How TFFs Work?

                                         How TFFS Works?

The gastrointestinal tract is constantly confronted by a complex mixture of potentially injurious agents, including acid, bacteria and bacterial products. The gastrointestinal epithelium — a single layer of cells that is joined together by semi-permeable cell– cell junctions — forms a physical barrier against these agents. Nevertheless,minor disruptions of the surface layer of cells occur frequently,so speedy repair to restore epithelial continuity is also essential. (1)

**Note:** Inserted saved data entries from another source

-- ==== Sys2Proof/Tests/Slice0.lean ====
section
/-! SUPPORT. The model's own tests. Each expected value is one of spec/95_test_vectors.md (its id stands with the test) or is
calculated by hand from the rule named; the decode words are written out bit by bit from the encodings of
spec/opcode_table.json. Then, for each statement with hypotheses, a witness that meets them. -/

namespace Sys2Proof.Tests

open Sys2Proof Sys2Proof.Machine

/-! ### WellFormed: the one check, and an ill-formed term it refuses -/

theorem smoke_cls_word_is_no_unimplemented : (Instr.unimplemented 0x00E0#16).wellFormed = false := by decide
theorem smoke_draw_word_is_no_unimplemented : (Instr.unimplemented 0xD12F#16).wellFormed = false := by decide
theorem smoke_T_E12 : (Instr.unimplemented 0x8FFF#16).wellFormed = true := by decide

/-! ### Decode: every constructor, by words written out from the encodings -/

theorem test_decode_control :
    decode 0b0000000111100000#16 = .cls 0x1#4 ∧ decode 0b0000111111101110#16 = .ret 0xF#4 ∧
    decode 0b0001101010111100#16 = .jp 0xABC#12 ∧ decode 0b0010111111111111#16 = .call 0xFFF#12 ∧
    decode 0b1011000100100011#16 = .jpV0 0x123#12 := by decide

theorem test_decode_skips :
    decode 0b0011001101000010#16 = .seImm 0x3#4 0x42#8 ∧ decode 0b0100001101000010#16 = .sneImm 0x3#4 0x42#8 ∧
    decode 0b0101000100100001#16 = .seReg 0x1#4 0x2#4 0x1#4 ∧ decode 0b1001101010110111#16 = .sneReg 0xA#4 0xB#4 0x7#4 ∧
    decode 0b1110000110011110#16 = .skp 0x1#4 ∧ decode 0b1110010110100001#16 = .sknp 0x5#4 := by decide

theorem test_decode_loads_and_logic :
    decode 0b0110000100000101#16 = .ldImm 0x1#4 0x05#8 ∧ decode 0b0111001000000010#16 = .addImm 0x2#4 0x02#8 ∧
    decode 0b1000000100100000#16 = .ldReg 0x1#4 0x2#4 ∧ decode 0b1000000100100001#16 = .or 0x1#4 0x2#4 ∧
    decode 0b1000000100100010#16 = .and 0x1#4 0x2#4 ∧ decode 0b1000000100100011#16 = .xor 0x1#4 0x2#4 := by decide

theorem test_decode_arithmetic :
    decode 0b1000000100100100#16 = .addReg 0x1#4 0x2#4 ∧ decode 0b1000000100100101#16 = .sub 0x1#4 0x2#4 ∧
    decode 0b1000000100100110#16 = .shr 0x1#4 0x2#4 ∧ decode 0b1000000100100111#16 = .subn 0x1#4 0x2#4 ∧
    decode 0b1000000100101110#16 = .shl 0x1#4 0x2#4 := by decide

theorem test_decode_index_and_memory :
    decode 0b1010001100000000#16 = .ldI 0x300#12 ∧ decode 0b1111001000011110#16 = .addIVx 0x2#4 ∧
    decode 0b1111010000101001#16 = .ldFVx 0x4#4 ∧ decode 0b1111001000110011#16 = .ldBVx 0x2#4 ∧
    decode 0b1111000101010101#16 = .storeRegs 0x1#4 ∧ decode 0b1111100101100101#16 = .loadRegs 0x9#4 := by decide

theorem test_decode_display_random_timers :
    decode 0b1101000100101111#16 = .drw 0x1#4 0x2#4 0xF#4 ∧ decode 0b1100001100001111#16 = .rnd 0x3#4 0x0F#8 ∧
    decode 0b1111000100000111#16 = .ldVxDt 0x1#4 ∧ decode 0b1111010100001010#16 = .ldVxK 0x5#4 ∧
    decode 0b1111000000010101#16 = .ldDtVx 0x0#4 ∧ decode 0b1111000000011000#16 = .ldStVx 0x0#4 := by decide

/-- T-E4, T-E5, T-E11, T-E12, T-E16, T-E18, T-E19. -/
theorem test_decode_unimplemented :
    decode 0x0000#16 = .unimplemented 0x0000#16 ∧ decode 0x0123#16 = .unimplemented 0x0123#16 ∧
    decode 0x8FFF#16 = .unimplemented 0x8FFF#16 ∧ decode 0xE19F#16 = .unimplemented 0xE19F#16 ∧
    decode 0xF000#16 = .unimplemented 0xF000#16 ∧ decode 0xFFFF#16 = .unimplemented 0xFFFF#16 :=
  ⟨rfl, rfl, rfl, rfl, rfl, rfl⟩

theorem test_encode_from_patterns :
    encode (.drw 0x1#4 0x2#4 0xF#4) = 0xD12F#16 ∧ encode (.ldI 0x300#12) = 0xA300#16 ∧
    encode (.ldImm 0x1#4 0x05#8) = 0x6105#16 ∧ encodeBytes (.call 0x234#12) = [0x22#8, 0x34#8] := by decide

theorem test_decode_bytes_takes_two :
    (decodeBytes [0x22#8, 0x34#8, 0x99#8]).toOption = some (.call 0x234#12, [0x99#8]) ∧
    (decodeBytes [0x22#8]).toOption = none := by decide

theorem test_table_word : decodeTableWord 16 0x6105 = some (.ldImm 0x1#4 0x05#8) := by decide

/-! ### One step -/

/-- The state a step leaves; the state itself where the step stops. -/
def after (s : State) : State :=
  match step s with
  | .next t => t
  | .fault _ => s
  | .refused _ => s

/-- A word placed at the `pc` of a state (0x200 after reset). -/
def placed (w : Nat) (s : State) : State := s.withFetchWord 16 w

/-- A state after reset with V1 and V2 set. -/
def withV12 (a b : Byte) : State := (State.reset.setV 0x1#4 a).setV 0x2#4 b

Normal epithelial repair requires RESTITUTION and REGENERATION. .Occurring before regeneration,restitution is sufficient to restore mucosal continuity over broad areas of damage within hours.restitution is the crucial step in mucosal repair. During restitution, epithelial cells spread and migrate across the BASEMENT MEMBRANE to re-establish surface-cell continuity, a process that is independent of cell proliferation (FIG. 1). A localized injury (a) to mucosal epithelial cells lying on a basement membrane causes cell detachment and death (b), leaving an epithelial defect and exposing matrix elements. There is rapid expression and release of agents that speed repair (motogens; M) from adjacent mucosal cells and from matrix (c), followed by spreading and migration of surviving epithelial cells (d), which is accompanied by mechanisms that prevent detachment-induced cell death (see below). Restoration of epithelial continuity (e) is supplemented by restoration of barrier function as junctional elements between cells and their matrix reform. (FIG. 1) (1)

                                                      Figure 1. A schematic representation of restitution

                 Mechanism of TFF3 in Gastrointestinal Disorders

TLR2 ligands, such as synthetic Pam3CysSK4 (PCSK), stimulates TFF3 secretion from goblet cells, and TFF3 can interact with LINGO2 to enhance EGFR signaling and subsequently promote epithelial cell migration to achieve wound healing. Furthermore, TFF3 suppressed intestinal inflammation via PAR-2 and TLR4/NF-κB signaling. (FIG. 2)(2)

                             Figure2. Protection of TFF3 against Gastrointestinal Epithelial Injury

       Abbreviations: ERK, extracellular signal-related kinase; PI3K, phosphatidylinositol 3-kinase;
       PCSK, Pam3CysSK4; TLR, toll-like receptors; LINGO2, leucine-rich repeat receptor and nogo                                   interacting protein 2; EGFR, epidermal growth factor receptor; STAT, signal transducer and
       activator of transcription, NF-κB: nuclear factor κB; PAR, protease-activated receptor(2)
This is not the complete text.